I uses R for this process and the packages used are described below.
library(dplyr)
library(tidyr)
library(lubridate)
library(ggplot2)
library(tidyverse)
library(plotly)
The script below shows the import of data about the new COVID-19 confirmed cases in world countries.
data_address <- paste("https://raw.githubusercontent.com/CSSEGISandData/COVID-19/master/csse_covid_19_data/csse_covid_19_time_series/time_series_covid19_confirmed_global.csv", sep = "")
cases <- read_csv(data_address) %>% rename(province = "Province/State",
country_region = "Country/Region") %>%
pivot_longer(-c(province, country_region, Lat, Long), names_to = "Date",
values_to = "cumulative_cases")
## Parsed with column specification:
## cols(
## .default = col_double(),
## `Province/State` = col_character(),
## `Country/Region` = col_character()
## )
## See spec(...) for full column specifications.
Now, I will choose some countries to do this analysis (China, Italy, Brazil, Japan, Germany, Iran and France).
cases <- cases %>%
filter(country_region== 'China' | country_region== 'Italy' | country_region== 'Brazil' |
country_region== 'Japan' | country_region== 'Germany' | country_region== 'Iran'|
country_region== 'France') %>%
select(Date, cumulative_cases)
Now, I Will go to import the database with new COVID-19 deaths information.
deaths_address <- paste("https://raw.githubusercontent.com/CSSEGISandData/COVID-19/master/csse_covid_19_data/csse_covid_19_time_series/time_series_covid19_deaths_global.csv", sep = "")
deaths <-read_csv(deaths_address) %>% rename(province = "Province/State",
country = "Country/Region") %>%
pivot_longer(-c(province, country, Lat, Long), names_to = "Date",
values_to = "cumulative_deaths") %>%
filter(country == 'China' | country == 'Italy' | country == 'Brazil' |
country == 'Japan' | country == 'Germany' | country == 'Iran'|
country == 'France') %>% rename(day = 'Date') %>%
select(country, day, cumulative_deaths)
## Parsed with column specification:
## cols(
## .default = col_double(),
## `Province/State` = col_character(),
## `Country/Region` = col_character()
## )
## See spec(...) for full column specifications.

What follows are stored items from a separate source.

/-- Operations on TX neither read nor write RX state (R7, R101): they leave the RX registers and every buffer cell as they
are, and from two states with the same TX registers they leave the same TX registers, send the same bytes and return the same
results. -/
def Obligations.TxOperationsIgnoreTheRxState : Prop :=
  ∀ (i : Instr) (s s' : State), isTxOperation i = true → s'.tx = s.tx →
    ∃ (t t' : State) (r : List Result) (out : List Byte), exec i s = .next t ∧ exec i s' = .next t' ∧
      t.rx = s.rx ∧ (∀ k, t.cell k = s.cell k) ∧ t'.tx = t.tx ∧
      t.txWire = s.txWire ++ out ∧ t'.txWire = s'.txWire ++ out ∧
      t.results = s.results ++ r ∧ t'.results = s'.results ++ r

/-- One clock edge (R29, R112): with `rst` one `RESET`; else on RX a clear before a byte, and on TX a clear before a load before
the implicit step, which happens only while `tx_valid = 1` and whose error has priority over ready; a lower-priority request is
dropped. That the RX result stands before the TX result is the model's (log 11). -/
def Obligations.ClockEdgeFollowsThePriorities : Prop :=
  ∀ (s : State) (g : Signals) (rest : List Input), s.inputs = .clock g :: rest →
    (g.rst = true → step s = exec .reset { s with inputs := rest, results := [] }) ∧
    (g.rst = false → ∃ u,
      (if g.rxClear then exec .rxClear { s with inputs := rest, results := [] }
       else if g.rxValid then exec (.rxByte g.rxData) { s with inputs := rest, results := [] }
       else .next { s with inputs := rest, results := [] }) = .next u ∧
      step s =
        (if g.txClear then exec .txClear u
         else if g.txLoad then exec (.txLoad (Command.ofSelector g.txCmdIn) g.txPayloadIn) u
         else if s.tx.cmd ≠ .none ∧ s.tx.cursor.toNat < 7 then
           (if g.txErr then exec (.txStepE g.txErrCode) u
            else if g.txReady then exec .txStepA u else exec .txStepW u)
         else .next u))

/-- The status outputs are the functions of the state that R24 lists. -/
def Obligations.StatusOutputsFollowTheState : Prop :=
  ∀ s : State,
    s.outputs.rxDone = s.rx.done ∧
    (s.outputs.rxOk = true ↔ s.rx.done = true ∧
      exec .rxValidate s = .next { s with results := s.results ++ [.valid true] }) ∧
    exec .rxDecode s = .next { s with results := s.results ++ [.record s.outputs.rxFields] } ∧
    (s.outputs.txBusy = true ↔ s.tx.cmd ≠ .none) ∧
    (s.outputs.txValid = true ↔ s.tx.cmd ≠ .none ∧ s.tx.cursor.toNat < 7) ∧
    (s.outputs.txValid = true → s.tx.byteAt s.tx.cursor.toNat = some s.outputs.txData) ∧
    (s.outputs.txDone = true ↔ s.tx.cmd ≠ .none ∧ s.tx.cursor.toNat = 7)

/-- `tx_fail` is the `Failed` result of the cycle's `TX.STEP` (R29): in a cycle without `rst`, clear and load in which it is 1,
the TX result is `Failed` with `tx_err_code`, and the TX registers and the wire are unchanged. That `tx_fail` looks at the state
before the edge is DEDUCED (log 16); that the TX result stands last in `results` is the model's (log 11). -/
def Obligations.TxFailIsTheFailedResult : Prop :=
  ∀ (s : State) (g : Signals), g.rst = false → g.txClear = false → g.txLoad = false → s.txFail g = true →
    ∃ t, clockEdge g s = .next t ∧ t.results.getLast? = some (.step (.failed (txFailCode g))) ∧
      t.tx = s.tx ∧ t.txWire = s.txWire

/-- The driver's `into_active`, when it completes from a free slot, has put exactly the frame `42 4D E1 00 01 01 71` on the wire,
whatever the transport answered on the way, and leaves the slot free and a frame held (R119, R49). The call is the model's
writing of R119's sequence, which is outside the block (DEDUCED, log 17). -/
def Obligations.IntoActiveSendsTheSetModeFrame : Prop :=
  ∀ (answers : List TxAnswer) (bytes : List Byte) (s t : State) (r : Option SensorData), s.tx.cmd = .none →
    hostCall .intoActive answers bytes s = (t, .complete r) →
    t.txWire = s.txWire ++ [0x42#8, 0x4D#8, 0xE1#8, 0x00#8, 0x01#8, 0x01#8, 0x71#8] ∧
      t.tx.cmd = .none ∧ t.rx.done = true

/-- The driver's active read (R121): whatever it returns, it touches no TX state and puts nothing on the wire; and what it returns
complete is the record of a held frame that validates. The call is the model's writing of R121's sequence, which is outside the
block (DEDUCED, log 17). That it never returns an error is the model's choice to deliver bytes only and no error of the RX
transport (DESIGN CHOICE, log 18). -/
def Obligations.ActiveReadReturnsOnlyValidatedRecords : Prop :=
  ∀ (answers : List TxAnswer) (bytes : List Byte) (s t : State) (res : CallResult),
    hostCall .readActive answers bytes s = (t, res) →
    t.tx = s.tx ∧ t.txWire = s.txWire ∧ (∀ e, res ≠ .failed e) ∧
    ∀ r, res = .complete r → t.rxOk = true ∧ r = some t.rxFields
end

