-- ==== Sys2Proof/Laws/PerInstr.lean ====
section
/-!
SUPPORT. Statements for all instructions, one lemma per constructor.
-/

namespace Sys2Proof.Laws

/-- How many bytes an instruction's bits take: a control word of 11 bits two, of 23 bits three (R59, log 9), a query none, a
command frame seven (R45), a response frame of declared length `L` has `L + 4` (R53). -/
def encodedLength : Instr → Nat
  | .reset | .rxClear | .rxByte _ | .rxNop => 2
  | .rxValidate | .rxDecode => 0
  | .txClear | .txLoad _ _ | .txStepE _ | .txStepA | .txStepW => 3
  | .cmdSetMode _ | .cmdReadPassive _ | .cmdSetSleep _ => 7
  | .frameResp len _ => len.toNat + 4
  | .frameMeas _ _ _ _ => 32

/-- A well-formed instruction's bits have the length of its format. -/
def EncodedLength.Statement (i : Instr) : Prop := i.wellFormed = true → (encode i).bytes.length = encodedLength i

namespace EncodedLength

theorem reset : Statement .reset := fun _ => rfl
theorem rxClear : Statement .rxClear := fun _ => rfl
theorem rxByte (b : Byte) : Statement (.rxByte b) := fun _ => rfl
theorem rxNop : Statement .rxNop := fun _ => rfl
theorem rxValidate : Statement .rxValidate := fun _ => rfl
theorem rxDecode : Statement .rxDecode := fun _ => rfl
theorem txClear : Statement .txClear := fun _ => rfl
theorem txLoad (c : Command) (p : Half) : Statement (.txLoad c p) := fun _ => rfl
theorem txStepE (e : ErrCode) : Statement (.txStepE e) := fun _ => rfl
theorem txStepA : Statement .txStepA := fun _ => rfl
theorem txStepW : Statement .txStepW := fun _ => rfl
theorem cmdSetMode (p : Half) : Statement (.cmdSetMode p) := fun _ => rfl
theorem cmdReadPassive (p : Half) : Statement (.cmdReadPassive p) := fun _ => rfl
theorem cmdSetSleep (p : Half) : Statement (.cmdSetSleep p) := fun _ => rfl
theorem frameResp (len : Byte) (body : List Byte) : Statement (.frameResp len body) := by
  intro h
  simp only [Instr.wellFormed, Bool.and_eq_true, decide_eq_true_eq] at h
  simp [encode, responseFrame, encodedLength, h.1.2]
theorem frameMeas (d : SensorData) (r0 r1 : Byte) (ck : Half) : Statement (.frameMeas d r0 r1 ck) := fun _ => rfl

end EncodedLength

end Sys2Proof.Laws
end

Now, I will go to join the two databases in a unique archive and to generate the sacrifice rate
data <- cbind(cases, deaths)
data$time <- as.numeric(as.factor(data$Date))

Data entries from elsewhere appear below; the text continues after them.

section
/-!
PROOFS. The frame of `RX.BYTE` (spec/20_memory.md R33) and its rejections (spec/30_encoding.md R57), stated of every state.
-/

namespace Sys2Proof.Machine

/-- A rejected byte only resynchronises the parser (R57, R113). -/
theorem State.rxByte_of_rejected (s : State) (b : Byte) (h : s.rx.passes b = false) :
    s.rxByte b = { s with rx := { s.rx with cursor := 0#6, done := false }, results := s.results ++ [.byte false] } :=
  Host.Outcome.next.inj (exec_rxByte_rejected s b h)

/-- A byte changes no cell but the one at the cursor, whether or not it is accepted. -/
theorem State.cell_rxByte_of_ne (s : State) (b : Byte) (i : Nat) (hi : i ≠ s.rx.cursor.toNat) :
    (s.rxByte b).cell i = s.cell i := by
  cases hpass : s.rx.passes b with
  | true => rw [s.cell_rxByte_of_passes b hpass, if_neg (hi ·.1)]
  | false =>
    rw [s.rxByte_of_rejected b hpass]
    rfl

/-- A byte changes the declared length at offset 3 only (R69). -/
theorem State.rxByte_length_of_ne_three (s : State) (b : Byte) (h : s.rx.cursor.toNat ≠ 3) :
    (s.rxByte b).rx.length = s.rx.length := by
  cases hpass : s.rx.passes b with
  | true => rw [s.rxByte_length_of_passes b hpass, RxState.nextLength, if_neg h]
  | false => rw [s.rxByte_of_rejected b hpass]

/-- Settles O17: the state after the byte, field by field. -/
theorem rxByteTouchesOneCell : Obligations.RxByteTouchesOneCell := fun s b =>
  ⟨s.rxByte b, exec_rxByte s b, s.cell_rxByte_of_ne b, s.rxByte_length_of_ne_three b, rfl, rfl, rfl, rfl⟩

/-- Settles O19: each of the four cases is a byte that fails the check of its offset. -/
theorem rejectedByteOnlyResynchronises : Obligations.RejectedByteOnlyResynchronises := by
  intro s b hrejected
  apply exec_rxByte_rejected
  obtain ⟨hcur, hb⟩ | ⟨hcur, hb⟩ | ⟨hcur, hb⟩ | ⟨hcur, hb⟩ := hrejected
  · rw [s.rx.passes_offset0 b hcur, decide_eq_false hb]
  · rw [s.rx.passes_offset1 b hcur, decide_eq_false hb]
  · rw [s.rx.passes_offset2 b hcur, decide_eq_false hb]
  · rw [s.rx.passes_offset3 b hcur, decide_eq_false (by omega)]

end Sys2Proof.Machine
end

section
/-!
PROOFS. One step of the machine (log 1): by whether an input is pending, and by what the next one is.
-/

namespace Sys2Proof.Machine

theorem step_of_inputs_nil {s : State} (h : s.inputs = []) : step s = .next s := by
  rw [step, h]

theorem step_of_inputs_cons {s : State} {x : Input} {rest : List Input} (h : s.inputs = x :: rest) :
    step s = runInput x (s.taken rest) := by
  rw [step, h]

theorem runPacket_of_ok {p : Packet} {i : Instr} (s : State) (h : decode p = .ok i) : runPacket p s = exec i s := by
  rw [runPacket, h]

theorem runPacket_of_error {p : Packet} {why : DecodeError} (s : State) (h : decode p = .error why) :
    runPacket p s = runRejected p why s := by
  rw [runPacket, h]

theorem runRejected_of_rxWire {p : Packet} (why : DecodeError) (s : State) (h : p.channel = .rxWire) :
    runRejected p why s = .next (State.deliver id p.bytes s) := by
  rw [runRejected, h]

theorem runRejected_of_ne_rxWire {p : Packet} (why : DecodeError) (s : State) (h : p.channel ≠ .rxWire) :
    runRejected p why s = .refused (.notAnEncoding why) := by
  unfold runRejected
  split
  case h_1 hwire => exact absurd hwire h
  case h_2 => rfl

theorem andThen_eq_next {a : Answer} {f : State → Answer} {t : State} (h : andThen a f = .next t) :
    ∃ s, a = .next s ∧ f s = .next t := by
  cases a with
  | next s => exact ⟨s, rfl, h⟩
  | fault r | refused r => cases h

/-- Settles O49. -/
theorem blockNeverActsOnItsOwn : Obligations.BlockNeverActsOnItsOwn := fun _ h => step_of_inputs_nil h

/-- Settles O48: a packet that decodes is run as what it decodes to. -/
theorem stepRunsTheDecodedInstruction : Obligations.StepRunsTheDecodedInstruction := by
  intro s p rest i hinputs hdecode
  exact (step_of_inputs_cons hinputs).trans (runPacket_of_ok (s.taken rest) hdecode)

/-- Settles O23. -/
theorem rxNopChangesNothing : Obligations.RxNopChangesNothing := exec_rxNop

end Sys2Proof.Machine
end

section
/-!
PROOFS. `RESET` and the start state (spec/70_reset_and_hazards.md section 1, spec/10_state.md section 5).
-/

namespace Sys2Proof.Machine

theorem clockEdge_of_rst {g : Signals} (s : State) (h : g.rst = true) : clockEdge g s = .next s.resetOnce :=
  if_pos h

/-- Settles O8: the registers and outputs are those of the empty sub-blocks, and the draw is the next one. -/
theorem resetEmptiesBothSubBlocks : Obligations.ResetEmptiesBothSubBlocks := fun s =>
  ⟨s.resetOnce, exec_reset s, rfl, rfl, rfl, fun _ _ => rfl, s.draw.succ_ne_self, rfl, rfl, rfl, rfl, rfl, rfl, rfl, rfl, rfl,
    fun _ hrst => clockEdge_of_rst s hrst⟩

/-- Settles O9. -/
theorem startStateHoldsTheResetValues : Obligations.StartStateHoldsTheResetValues :=
  ⟨rfl, rfl, rfl, fun _ _ => rfl, rfl, rfl, rfl, rfl, rfl, rfl⟩

/-- Settles O10: `RESET` keeps nothing of the power-on state but its empty wire, results and inputs, and counts its draw. -/
theorem oneResetFromPowerOnIsEnough : Obligations.OneResetFromPowerOnIsEnough := rfl

end Sys2Proof.Machine
end

section
/-!
PROOFS. The machine's invariant (R14, R21, and the buffer's canonical form, log 3): it speaks of the registers and the draw only,
each operation keeps it, and so does every step.
-/

namespace Sys2Proof.Machine

section
variable {s t : State} {b : Byte}

/-! ### The RX state (R14) -/

/-- The RX invariant depends on the RX registers and the draw only. -/
theorem State.RxInv.congr (h : s.RxInv) (hrx : t.rx = s.rx) (hdraw : t.draw = s.draw) : t.RxInv := by
  have hcell : t.cell = s.cell := funext fun i => s.cell_congr t (congrArg RxState.buf hrx) hdraw i
  obtain ⟨hcur, hlen, h0, h1, h2, hpos, h3, hin, hdone, hheader⟩ := h
  constructor <;> simpa only [hrx, hcell]

/-- Before offset 4, and while no frame is reported, the RX invariant speaks of the header bytes received so far alone. -/
theorem State.rxInv_of_cursor_le_three (hcur : t.rx.cursor.toNat ≤ 3) (hdone : t.rx.done = false)
    (hlen : t.rx.length.toNat ≤ 32) (h0 : 1 ≤ t.rx.cursor.toNat → t.cell 0 = 0x42#8)
    (h1 : 2 ≤ t.rx.cursor.toNat → t.cell 1 = 0x4D#8) (h2 : 3 ≤ t.rx.cursor.toNat → t.cell 2 = 0x00#8) : t.RxInv where
  cursor_le := by omega
  length_le := hlen
  magic1_held := h0
  magic2_held := h1
  lenHi_held := h2
  length_pos := by omega
  length_held := by omega
  cursor_in_frame := by omega
  done_cursor := by simp [hdone]
  done_header := by simp [hdone]

/-- A parser at offset 0 that reports no frame meets the RX invariant whatever the buffer holds. -/
theorem State.rxInv_of_idle (hcur : t.rx.cursor = 0#6) (hdone : t.rx.done = false) (hlen : t.rx.length.toNat ≤ 32) :
    t.RxInv :=
  State.rxInv_of_cursor_le_three (by simp [hcur]) hdone hlen (by simp [hcur]) (by simp [hcur]) (by simp [hcur])

/-- While the four header bytes stand in the buffer, it is the cursor alone that the RX invariant speaks of. -/
theorem State.rxInv_of_header (h0 : t.cell 0 = 0x42#8) (h1 : t.cell 1 = 0x4D#8) (h2 : t.cell 2 = 0x00#8)
    (h3 : (t.cell 3).toNat = t.rx.length.toNat) (hlen : t.rx.length.toNat ≤ 32)
    (hin : 4 ≤ t.rx.cursor.toNat → 1 ≤ t.rx.length.toNat ∧ t.rx.cursor.toNat ≤ t.rx.length.toNat + 3)
    (hdone : t.rx.done = true → t.rx.cursor = 0#6) : t.RxInv where
  cursor_le := by omega
  length_le := hlen
  magic1_held := fun _ => h0
  magic2_held := fun _ => h1
  lenHi_held := fun _ => h2
  length_pos := fun hcur => (hin hcur).1
  length_held := fun _ => h3
  cursor_in_frame := fun hcur => (hin hcur).2
  done_cursor := hdone
  done_header := fun _ => ⟨h0, h1, h2, h3⟩

/-- A header byte accepted before the length field keeps the RX invariant (R66 to R68). -/
theorem State.RxInv.rxByte_of_lt_three (h : s.RxInv) (hpass : s.rx.passes b = true) (hlt : s.rx.cursor.toNat < 3) :
    (s.rxByte b).RxInv := by
  obtain ⟨t, hexec, hcur, hlength, hdone, hcells, -⟩ := exec_rxByte_header_passed s b _ rfl hlt hpass
  have ht : s.rxByte b = t := Host.Outcome.next.inj hexec
  rw [ht]
  apply State.rxInv_of_cursor_le_three (by omega) hdone (hlength ▸ h.length_le)
  · intro _
    rcases Nat.eq_zero_or_pos s.rx.cursor.toNat with hk | hpos
    · simpa [hcells, hk, s.rx.passes_offset0 b hk] using hpass
    · rw [hcells, if_neg (by omega), h.magic1_held hpos]
  · intro _
    rcases Nat.lt_or_ge s.rx.cursor.toNat 2 with hlt2 | hge2
    · have hk : s.rx.cursor.toNat = 1 := by omega
      simpa [hcells, hk, s.rx.passes_offset1 b hk] using hpass
    · rw [hcells, if_neg (by omega), h.magic2_held hge2]
  · intro _
    have hk : s.rx.cursor.toNat = 2 := by omega
    simpa [hcells, hk, s.rx.passes_offset2 b hk] using hpass

/-- An accepted length byte completes the header (R69). -/
theorem State.RxInv.rxByte_of_eq_three (h : s.RxInv) (hpass : s.rx.passes b = true) (hcur : s.rx.cursor.toNat = 3) :
    (s.rxByte b).RxInv := by
  have hle : b.toNat ≤ 32 := by simpa [s.rx.passes_offset3 b hcur] using hpass
  obtain ⟨t, hexec, hlength, hcursor, hdone, hcells, -⟩ := (offsetThreeTakesTheLength s b hcur).2 hle
  obtain rfl : s.rxByte b = t := Host.Outcome.next.inj hexec
  apply State.rxInv_of_header
  · simp [hcells, h.magic1_held (by omega)]
  · simp [hcells, h.magic2_held (by omega)]
  · simp [hcells, h.lenHi_held (by omega)]
  · rw [hcells, if_pos rfl, hlength]
  · omega
  · rw [hcursor, hlength]
    split <;> omega
  · intro htrue
    have hzero : b.toNat = 0 := of_decide_eq_true (hdone.symm.trans htrue)
    exact BitVec.eq_of_toNat_eq (by rw [hcursor, if_pos hzero]; rfl)

/-- A byte after the header leaves the header alone and stays inside the frame (R70). -/
theorem State.RxInv.rxByte_of_four_le (h : s.RxInv) (hcur : 4 ≤ s.rx.cursor.toNat) : (s.rxByte b).RxInv := by
  obtain ⟨t, hexec, hcells, hlength, hcursor, hdone, -⟩ := offsetFourOnBuffersVerbatim s b hcur h.cursor_le
  obtain rfl : s.rxByte b = t := Host.Outcome.next.inj hexec
  have hheader : ∀ i, i < 4 → (s.rxByte b).cell i = s.cell i := fun i hi =>
    s.cell_rxByte_of_ne b i (by omega)
  have hin := h.cursor_in_frame hcur
  apply State.rxInv_of_header
  · rw [hheader 0 (by decide), h.magic1_held (by omega)]
  · rw [hheader 1 (by decide), h.magic2_held (by omega)]
  · rw [hheader 2 (by decide), h.lenHi_held (by omega)]
  · rw [hheader 3 (by decide), hlength, h.length_held hcur]
  · rw [hlength]
    exact h.length_le
  · have hpos := h.length_pos hcur
    rw [hcursor, hlength]
    split <;> omega
  · intro htrue
    have hlast : s.rx.length.toNat + 3 ≤ s.rx.cursor.toNat := of_decide_eq_true (hdone.symm.trans htrue)
    exact BitVec.eq_of_toNat_eq (by rw [hcursor, if_pos hlast]; rfl)

/-- `RX.BYTE` keeps the RX invariant, by whether its offset rejects the byte and by the offset. -/
theorem State.RxInv.rxByte (h : s.RxInv) : (s.rxByte b).RxInv := by
  cases hpass : s.rx.passes b with
  | false =>
    rw [s.rxByte_of_rejected b hpass]
    exact State.rxInv_of_idle rfl rfl h.length_le
  | true =>
    rcases Nat.lt_trichotomy s.rx.cursor.toNat 3 with hlt | heq | hgt
    · exact h.rxByte_of_lt_three hpass hlt
    · exact h.rxByte_of_eq_three hpass heq
    · exact h.rxByte_of_four_le hgt

/-- A byte keeps the buffer's canonical form. -/
theorem State.rxByte_buf_wf (h : s.rx.buf.wf = true) : (s.rxByte b).rx.buf.wf = true := by
  cases hpass : s.rx.passes b with
  | true =>
    rw [State.rxByte_rx, s.rx.byte_passed b hpass]
    exact Memory.wf_write s.rx.buf _ b h
  | false =>
    rw [s.rxByte_of_rejected b hpass]
    exact h

/-! ### The TX state (R21) -/

/-- A step changes no TX register that the TX invariant speaks of. -/
theorem State.TxInv.txStep (h : s.TxInv) (a : TxAnswer) : (s.txStep a).TxInv := by
  unfold State.TxInv
  rw [State.txStep_tx, s.tx.attempt_registers a]
  exact h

data<-data %>% mutate(sacrifice = ifelse(cumulative_deaths==0 | cumulative_cases ==0,
0, cumulative_deaths/cumulative_cases),
Date_infection = mdy(Date))
the database has information from 1/1/2020 to the current date. The descriptive statistics of the sacrifice rate can be seen in table below:
dt<-data%>%
group_by(country)%>%
summarise_at(vars(sacrifice), funs(mean, max, min, sd))
## Warning: funs() is soft deprecated as of dplyr 0.8.0
## Please use a list of either functions or lambdas:
##
## # Simple named list:
## list(mean = mean, median = median)
##
## # Auto named with `tibble::lst()`:
## tibble::lst(mean, median)
##
## # Using lambdas
## list(~ mean(., trim = .2), ~ median(., na.rm = TRUE))

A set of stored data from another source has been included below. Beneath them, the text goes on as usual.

-- ==== Sys2Proof/Machine/Operands.lean ====
section
/-! DEFINITION. Operands: the pseudocode's primitives (spec/00_scope.md R10 to R12) and the pure functions
that turn an operand into the value an operation uses. -/

namespace Sys2Proof.Machine

open Sys2Proof

/-- `x >>a n` (R11): floor of the signed value over `2^n`. -/
def sar (x : Word) (n : Nat) : Word := x.sshiftRight n

/-- `x >>u n` (R11). -/
def shr (x : Word) (n : Nat) : Word := x >>> n

/-- `x << n` (R11). -/
def shl (x : Word) (n : Nat) : Word := x <<< n

/-- `zext_32` (R10). -/
def zext32 {n : Nat} (x : BitVec n) : Word := x.setWidth 32

/-- `clamp(x, lo, hi)` on `i32` (R12). -/
def clamp (x lo hi : Word) : Word := if x.slt lo then lo else if hi.slt x then hi else x

/-- `min` on `u16` (R12, R205). -/
def minHalf (x y : Half) : Half := if x.ule y then x else y

/-- `min` on `u32` (R12, R142). -/
def minWord (x y : Word) : Word := if x.ule y then x else y

/-- `rotl8(c, r)` for `r` in 0..7 (R11). -/
def rotl8 (c : Byte) (r : Nat) : Byte := c.rotateLeft r

/-- `I_MIN << K` and `I_MAX << K` as `i32` (spec/40_control_law.md R107). -/
def integralBound (c : Config) (bound : Int) : Word := shl (BitVec.ofInt 32 bound) c.k

/-- A filtered value brought back to raw scale: post-shift (R15, R141, R211). -/
def postShift (c : Config) (f : Word) : Word := sar f c.k

/-- `DigitMask(code)` (spec/42_fade.md R170): the table for 1 to 12, all-off for 0 and for 13 to 15. -/
def digitMask (c : Config) (code : Nibble) : Half :=
  if code = 0 then 0
  else if code.toNat ≤ 12 then c.digitMasks.getD (code.toNat - 1) 0
  else 0

/-- `Phase(ts)` (R172): eight bits of the timestamp, rotated. -/
def phase (c : Config) (ts : Nat) : Byte := rotl8 (BitVec.ofNat 8 (ts / 2 ^ c.tsShift)) c.ditherRot

/-- `FadeEval(phase)` (R173). -/
def fadeEval (f : FadeState) (p : Byte) : Half :=
  if f.fadeEnabled = false then f.maskA
  else if p.ult f.threshold0 then f.maskA
  else if p.ult f.threshold1 then f.maskB
  else 0

/-- `StatusWord(fb, ref)` (spec/43_commands.md R211): reference in 31:22, feedback in 21:12, zero below. -/
def statusWord (c : Config) (fb ref : Word) : Word :=
  (postShift c ref).extractLsb' 0 10 ++ (postShift c fb).extractLsb' 0 10 ++ (0 : BitVec 12)

end Sys2Proof.Machine
end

## This warning is displayed once per session.
show(dt)
## # A tibble: 7 x 5
## country mean max min sd
## <chr> <dbl> <dbl> <dbl> <dbl>
## 1 Brazil 0.00682 0.0437 0 0.0130
## 2 China 0.00974 1 0 0.0255
## 3 France 0.00495 0.111 0 0.0163
## 4 Germany 0.00222 0.0158 0 0.00401
## 5 Iran 0.0636 1 0 0.128
## 6 Italy 0.0421 0.123 0 0.0438
## 7 Japan 0.0163 0.0372 0 0.0131
Now, I will go to plot the sacrifice rate by country in the script below. The points in the plot increase according to the number of confirmed cases in each country.
ggplotly(ggplot(data=data, aes(x = time, y = sacrifice, group = cumulative_cases, color = country, size = cumulative_cases)) +
geom_point(aes(frame = time, ids = country)) +
ylim(0,0.25)+ theme_classic() +
scale_x_log10()) %>%
animation_opts(
1000, easing = "elastic", redraw = FALSE)
## Warning: Ignoring unknown aesthetics: frame, ids
If you live in Italy or Iran, you have more probability of dying from problems arising from the new COVID-19. For now, to live in Brazil, Germany or France is a comfortable option.